# HOW TO COMPLETE THIS TASK:
Take the material below and output exactly the run of lines from the one containing "Every command -/" down to the one containing "t.core.busy = false", with both included.

------------------------------------------------

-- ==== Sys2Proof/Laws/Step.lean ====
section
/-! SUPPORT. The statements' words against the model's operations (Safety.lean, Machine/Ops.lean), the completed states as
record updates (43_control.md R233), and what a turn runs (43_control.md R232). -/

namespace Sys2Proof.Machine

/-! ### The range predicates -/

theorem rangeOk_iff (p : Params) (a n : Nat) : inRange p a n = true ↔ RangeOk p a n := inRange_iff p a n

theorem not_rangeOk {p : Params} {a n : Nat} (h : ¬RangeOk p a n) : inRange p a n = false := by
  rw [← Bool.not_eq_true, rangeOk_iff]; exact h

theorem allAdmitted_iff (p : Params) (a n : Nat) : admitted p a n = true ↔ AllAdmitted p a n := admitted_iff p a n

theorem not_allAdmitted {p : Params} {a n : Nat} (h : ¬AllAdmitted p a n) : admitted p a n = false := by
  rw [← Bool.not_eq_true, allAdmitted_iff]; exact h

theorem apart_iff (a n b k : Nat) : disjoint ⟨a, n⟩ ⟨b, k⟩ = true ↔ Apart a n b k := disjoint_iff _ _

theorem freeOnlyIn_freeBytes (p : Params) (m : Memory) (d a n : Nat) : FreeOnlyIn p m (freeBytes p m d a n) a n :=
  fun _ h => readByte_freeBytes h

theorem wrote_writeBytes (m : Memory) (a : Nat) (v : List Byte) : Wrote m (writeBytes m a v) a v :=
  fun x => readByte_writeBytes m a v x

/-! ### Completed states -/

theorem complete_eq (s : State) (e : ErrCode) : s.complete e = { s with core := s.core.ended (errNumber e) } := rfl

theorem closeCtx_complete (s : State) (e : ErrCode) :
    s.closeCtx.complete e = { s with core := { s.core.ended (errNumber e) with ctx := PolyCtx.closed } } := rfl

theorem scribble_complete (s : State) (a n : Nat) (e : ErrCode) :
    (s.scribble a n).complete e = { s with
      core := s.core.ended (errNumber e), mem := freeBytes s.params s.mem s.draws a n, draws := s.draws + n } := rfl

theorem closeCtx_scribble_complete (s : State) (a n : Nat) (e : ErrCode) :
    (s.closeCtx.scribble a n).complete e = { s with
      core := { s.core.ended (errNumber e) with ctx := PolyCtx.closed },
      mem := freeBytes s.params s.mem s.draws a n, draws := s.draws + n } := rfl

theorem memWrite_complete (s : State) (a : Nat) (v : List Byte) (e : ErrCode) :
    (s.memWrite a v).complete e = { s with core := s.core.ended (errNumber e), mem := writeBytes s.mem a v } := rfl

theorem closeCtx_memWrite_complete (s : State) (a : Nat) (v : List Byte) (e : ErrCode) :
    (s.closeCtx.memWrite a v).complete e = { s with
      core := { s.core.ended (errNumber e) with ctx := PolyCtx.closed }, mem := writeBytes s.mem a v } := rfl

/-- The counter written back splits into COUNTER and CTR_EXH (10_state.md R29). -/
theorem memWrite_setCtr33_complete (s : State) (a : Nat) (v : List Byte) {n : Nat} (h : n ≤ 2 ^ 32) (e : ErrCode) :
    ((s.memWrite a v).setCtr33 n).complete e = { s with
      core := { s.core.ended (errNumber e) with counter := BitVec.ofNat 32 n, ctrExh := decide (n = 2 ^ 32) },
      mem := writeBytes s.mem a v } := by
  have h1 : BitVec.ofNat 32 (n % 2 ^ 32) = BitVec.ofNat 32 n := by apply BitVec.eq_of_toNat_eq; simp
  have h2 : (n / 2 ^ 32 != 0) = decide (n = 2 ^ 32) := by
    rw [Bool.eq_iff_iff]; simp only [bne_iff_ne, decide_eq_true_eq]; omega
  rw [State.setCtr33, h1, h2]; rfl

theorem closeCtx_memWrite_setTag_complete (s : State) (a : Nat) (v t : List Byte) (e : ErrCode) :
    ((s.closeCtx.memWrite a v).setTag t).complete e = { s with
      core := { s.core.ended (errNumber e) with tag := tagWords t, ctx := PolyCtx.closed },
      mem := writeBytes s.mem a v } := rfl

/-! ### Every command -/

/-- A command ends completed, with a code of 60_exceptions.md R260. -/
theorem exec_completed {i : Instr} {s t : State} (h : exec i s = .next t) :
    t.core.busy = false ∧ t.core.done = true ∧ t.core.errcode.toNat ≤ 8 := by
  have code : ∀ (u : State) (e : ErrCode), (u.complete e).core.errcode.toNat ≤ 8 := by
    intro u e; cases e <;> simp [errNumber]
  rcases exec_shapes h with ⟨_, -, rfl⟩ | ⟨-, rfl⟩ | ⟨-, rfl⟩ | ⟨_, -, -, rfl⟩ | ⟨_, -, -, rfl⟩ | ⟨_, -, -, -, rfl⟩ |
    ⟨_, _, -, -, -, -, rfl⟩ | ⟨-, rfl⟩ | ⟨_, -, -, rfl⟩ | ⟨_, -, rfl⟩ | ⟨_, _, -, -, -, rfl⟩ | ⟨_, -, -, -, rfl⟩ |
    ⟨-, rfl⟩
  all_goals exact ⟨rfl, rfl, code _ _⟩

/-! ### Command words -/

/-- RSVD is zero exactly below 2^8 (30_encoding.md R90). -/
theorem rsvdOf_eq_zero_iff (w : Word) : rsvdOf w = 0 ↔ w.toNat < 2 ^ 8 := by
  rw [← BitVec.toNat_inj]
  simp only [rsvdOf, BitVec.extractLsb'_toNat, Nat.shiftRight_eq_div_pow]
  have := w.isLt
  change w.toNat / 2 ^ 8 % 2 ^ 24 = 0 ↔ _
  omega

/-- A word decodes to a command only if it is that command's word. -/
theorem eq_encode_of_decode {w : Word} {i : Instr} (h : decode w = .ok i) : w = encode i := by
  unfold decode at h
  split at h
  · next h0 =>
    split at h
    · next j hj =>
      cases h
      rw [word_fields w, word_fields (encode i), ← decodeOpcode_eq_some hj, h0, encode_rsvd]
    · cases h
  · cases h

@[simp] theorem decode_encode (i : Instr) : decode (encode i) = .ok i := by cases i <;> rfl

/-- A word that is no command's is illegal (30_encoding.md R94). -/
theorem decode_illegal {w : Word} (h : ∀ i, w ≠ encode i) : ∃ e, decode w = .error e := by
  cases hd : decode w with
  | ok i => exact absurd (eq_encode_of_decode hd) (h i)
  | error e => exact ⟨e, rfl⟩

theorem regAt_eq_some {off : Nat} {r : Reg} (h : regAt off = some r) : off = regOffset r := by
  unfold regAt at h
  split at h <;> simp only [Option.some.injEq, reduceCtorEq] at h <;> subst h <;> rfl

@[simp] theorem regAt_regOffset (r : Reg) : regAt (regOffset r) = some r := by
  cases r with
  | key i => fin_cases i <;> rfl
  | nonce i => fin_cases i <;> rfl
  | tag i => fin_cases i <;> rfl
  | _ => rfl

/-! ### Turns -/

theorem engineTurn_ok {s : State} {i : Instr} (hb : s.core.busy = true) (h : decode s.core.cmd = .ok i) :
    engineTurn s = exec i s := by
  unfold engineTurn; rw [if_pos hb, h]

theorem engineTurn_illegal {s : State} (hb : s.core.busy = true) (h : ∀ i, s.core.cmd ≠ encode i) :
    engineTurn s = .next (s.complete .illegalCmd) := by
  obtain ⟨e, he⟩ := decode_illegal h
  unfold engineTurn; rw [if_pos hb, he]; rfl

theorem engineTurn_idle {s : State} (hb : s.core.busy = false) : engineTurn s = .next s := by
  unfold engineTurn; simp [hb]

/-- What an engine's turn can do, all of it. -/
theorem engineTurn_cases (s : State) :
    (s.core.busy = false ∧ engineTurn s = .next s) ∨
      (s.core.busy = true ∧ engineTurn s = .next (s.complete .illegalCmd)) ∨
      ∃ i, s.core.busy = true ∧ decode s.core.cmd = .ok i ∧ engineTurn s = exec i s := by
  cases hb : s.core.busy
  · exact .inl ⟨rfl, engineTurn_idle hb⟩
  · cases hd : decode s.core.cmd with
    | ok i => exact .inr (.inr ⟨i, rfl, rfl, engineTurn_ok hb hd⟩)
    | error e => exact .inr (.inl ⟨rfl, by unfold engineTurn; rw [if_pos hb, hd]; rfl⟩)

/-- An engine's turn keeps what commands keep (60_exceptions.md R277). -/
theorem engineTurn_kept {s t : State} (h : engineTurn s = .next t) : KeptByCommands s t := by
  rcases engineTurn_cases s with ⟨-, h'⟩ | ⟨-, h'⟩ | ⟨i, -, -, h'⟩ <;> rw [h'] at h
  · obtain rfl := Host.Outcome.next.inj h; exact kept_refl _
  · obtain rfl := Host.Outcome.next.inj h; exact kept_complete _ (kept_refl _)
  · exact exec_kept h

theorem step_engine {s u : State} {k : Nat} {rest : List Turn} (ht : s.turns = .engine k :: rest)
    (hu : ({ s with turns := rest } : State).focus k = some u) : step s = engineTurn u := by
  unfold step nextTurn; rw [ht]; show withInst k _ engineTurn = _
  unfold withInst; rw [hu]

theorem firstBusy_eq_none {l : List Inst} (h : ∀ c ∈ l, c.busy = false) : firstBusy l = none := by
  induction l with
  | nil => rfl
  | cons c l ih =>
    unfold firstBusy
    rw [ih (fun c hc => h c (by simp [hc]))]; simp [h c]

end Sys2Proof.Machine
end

------------------------------------------------

# ANSWER SPACE:
/-! ### Every command -/

/-- A command ends completed, with a code of 60_exceptions.md R260. -/
theorem exec_completed {i : Instr} {s t : State} (h : exec i s = .next t) :
    t.core.busy = false ∧ t.core.done = true ∧ t.core.errcode.toNat ≤ 8 := by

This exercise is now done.